/-- The object a BARR names and its checks (R217, R219, R236, R237). `init` does not look at BRK. -/
def State.barrOperand (s : State) (o : Operand) (init : Bool) : Except Exn (W64 × List Loc × List Seg) := do
  let g := s.self
  let c := s.core g
  let va := c.opAddr 4 o
  let ps ← s.globalAccess g va 16 16 .rw
  let sg ← immediateObject ps va
  let l := sg.flatMap Seg.places
  if homesClash c.pend (sg.map (·.home)) || decide (16 ≤ c.othersOut) then throw .stall
  if s.anyPoison l then throw (.flt .eccu va)
  let b := s.barrAt l
  if b.rsv then throw (.flt .align va)
  if b.brk && !init then throw (.flt .broken va)
  return (va, l, sg)

/-- BARR.init (R237). -/
def barrInitBody (f : M3) (s : State) : Except Exn Res := do
  let (_, l, sg) ← s.barrOperand f.oa true
  let g := s.self
  let c := s.core g
  let b := s.barrAt l
  let s1 := (s.putBarr c.asid l { b with exp := (c.pOrImm f.ob).extractLsb' 0 32, arr := 0, brk := false }).useSegs g sg
  return .done (s1.modCore g fun c => (c.opIncs 4 [f.oa]).makeIrrev)

/-- Field rules of BARR. -/
def barrLegal (f : M3) (t : Ty) (fn : BitVec 10) : Bool :=
  fixedM3 f t .u32 0 && f.fn == fn && isMem f.oa && absent [f.od, f.oc] &&
    (if fn = 1 then regOrImm f.ob else f.ob == .zero)

/-- BARR_INIT. -/
def execBarrInit (f : M3) (s : State) : Out :=
  coreRow (.barrInit f) (shapeM3 f fun t => barrLegal f t 1) (barrInitBody f) s

/-- The core's membership table: eight addresses, each kept with the binding that entered it (R236, R238; DEDUCED, log 34). -/
def Core.barrTable (c : Core) : List (W64 × List Loc) := c.recq.toList.flatMap (·.barr)

/-- A membership of the running activation's binding. -/
def Core.joinBarr (c : Core) (va : W64) (l : List Loc) : Core :=
  match c.act with
  | some a => if c.barrTable.any fun x => x.1 == va then c
    else c.setRec a.brec { c.rq a.brec with barr := (c.rq a.brec).barr ++ [(va, l)] }
  | none => c

/-- A membership ends. -/
def Core.quitBarr (c : Core) (va : W64) : Core :=
  { c with recq := c.recq.map fun q => { q with barr := q.barr.filter fun x => x.1 != va } }

/-- BARR, the wait (R237). -/
def barrWaitBody (f : M3) (s : State) : Except Exn Res :=
  let g := s.self
  match (s.core g).wait with
  | .barrier va l gen =>
    let b := s.barrAt l
    if b.gen ≠ gen then .ok (.done (s.modCore g fun c => c.opIncs 4 [f.oa]))
    else if b.brk then .error (.flt .broken va)
    else .error .stall
  | .broken va => .error (.flt .broken va)
  | _ => do
    let (va, l, sg) ← s.barrOperand f.oa false
    let c := s.core g
    if !(c.barrTable.any fun x => x.1 == va) && decide (8 ≤ c.barrTable.length) then throw (.flt .priv va)
    let b := s.barrAt l
    let opens := b.exp ≤ b.arr + 1
    let s1 := (s.putBarr c.asid l (if opens then { b with arr := 0, gen := b.gen + 1 } else { b with arr := b.arr + 1 })).useSegs g sg
    let s2 := s1.modCore g fun c => c.makeIrrev.joinBarr va l
    if opens then return .done (s2.modCore g fun c => c.opIncs 4 [f.oa])
    else return .hold (s2.modCore g fun c => { c with wait := .barrier va l b.gen })

/-- BARR_WAIT. -/
def execBarrWait (f : M3) (s : State) : Out :=
  coreRow (.barrWait f) (shapeM3 f fun t => barrLegal f t 0) (barrWaitBody f) s

/-- BARR.exit (R237). -/
def barrExitBody (f : M3) (s : State) : Except Exn Res := do
  let (va, l, sg) ← s.barrOperand f.oa false
  let g := s.self
  let c := s.core g
  let s1 := (s.putBarr c.asid l (s.barrAt l).exit).useSegs g sg
  return .done (s1.modCore g fun c => (c.opIncs 4 [f.oa]).makeIrrev.quitBarr va)

/-- BARR_EXIT. -/
def execBarrExit (f : M3) (s : State) : Out :=
  coreRow (.barrExit f) (shapeM3 f fun t => barrLegal f t 2) (barrExitBody f) s

/-- The exit step for every barrier of a binding that ends; its table is cleared (R236, R238). -/
def State.leaveBarriers (s : State) (g i : Nat) : State :=
  let c := s.core g
  let asid := recAsid (c.brec.getD i 0)
  ((c.rq i).barr.foldl (fun t x => t.putBarr asid x.2 (t.barrAt x.2).exit) s).modCore g fun c =>
    c.setRec i { c.rq i with barr := [] }

/-! ### Counter instructions (R232 to R235) -/

/-- The counter operand's offset, checked (R217). -/
def Core.counterOff (c : Core) (o : Operand) : Except Exn Nat := do
  c.checkLocals 4 [(o, 8, 8)]
  return (c.opAddr 4 o).toNat

/-- CTRSET (R234). -/
def ctrsetWork (f : M3) : Work := fun c _ => do
  let off ← c.counterOff f.oa
  return ((c.spWrite off [⟨(c.pOrImm f.ob).extractLsb' 0 32, true⟩, ⟨0, true⟩]).opIncs 4 [f.oa], none)

/-- Field rules of CTRSET and CTRDEC. -/
def ctrLegal (f : M3) (t : Ty) : Bool :=
  fixedM3 f t .u32 0 && f.fn == 0 && isMem f.oa && regOrImm f.ob && absent [f.od, f.oc]

/-- CTRSET. -/
def execCtrset (f : M3) (s : State) : Out :=
  coreRow (.ctrset f) (shapeM3 f (ctrLegal f)) (onOwnCore (ctrsetWork f)) s

/-- CTRDEC (R233, R234). -/
def ctrdecWork (f : M3) : Work := fun c _ => do
  let off ← c.counterOff f.oa
  c.readable off 8
  let x := ctrDecWords (c.spGet off).w (c.spGet (off + 4)).w ((c.pOrImm f.ob).extractLsb' 0 32).toNat 0 0
  return ((c.spWrite off [⟨x.1, true⟩, ⟨x.2, true⟩]).opIncs 4 [f.oa], none)

/-- CTRDEC. -/
def execCtrdec (f : M3) (s : State) : Out :=
  coreRow (.ctrdec f) (shapeM3 f (ctrLegal f)) (onOwnCore (ctrdecWork f)) s

/-- CTRWAIT (R234); the read that finds it must wait has woken its bank (R183). -/
def ctrwaitBody (f : M3) (s : State) : Except Exn Res := do
  let g := s.self
  let c := s.core g
  if f.fn = 1 then c.checkLocals 4 [(f.od, 4, 4)]
  let off ← c.counterOff f.oa
  c.readable off 8
  let lo := (c.spGet off).w
  let hi := (c.spGet (off + 4)).w
  if (c.pOrImm f.ob).extractLsb' 0 32 < lo then
    return .hold (s.setCore g { c.wakeBanks off 8 with wait := .again })
  let c1 := (c.spWrite off [⟨lo, true⟩, ⟨0, true⟩]).orFlags (hi.extractLsb' 16 8)
  let v := (hi.extractLsb' 24 8).toNat + (if hi.getLsbD 0 then 256 else 0)
  let c2 := if f.fn = 1 then (c1.writeElems 4 f.od .u32 [⟨v, true⟩]).1 else c1
  return .done (s.setCore g (c2.opIncs 4 [f.od, f.oa]))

--------------------------------------------------

▸ **Assigned task**
Write out every line from the entries where "spGet" appears.

▸ **Output for this exercise**
  let x := ctrDecWords (c.spGet off).w (c.spGet (off + 4)).w ((c.pOrImm f.ob).extractLsb' 0 32).toNat 0 0
  let lo := (c.spGet off).w
  let hi := (c.spGet (off + 4)).w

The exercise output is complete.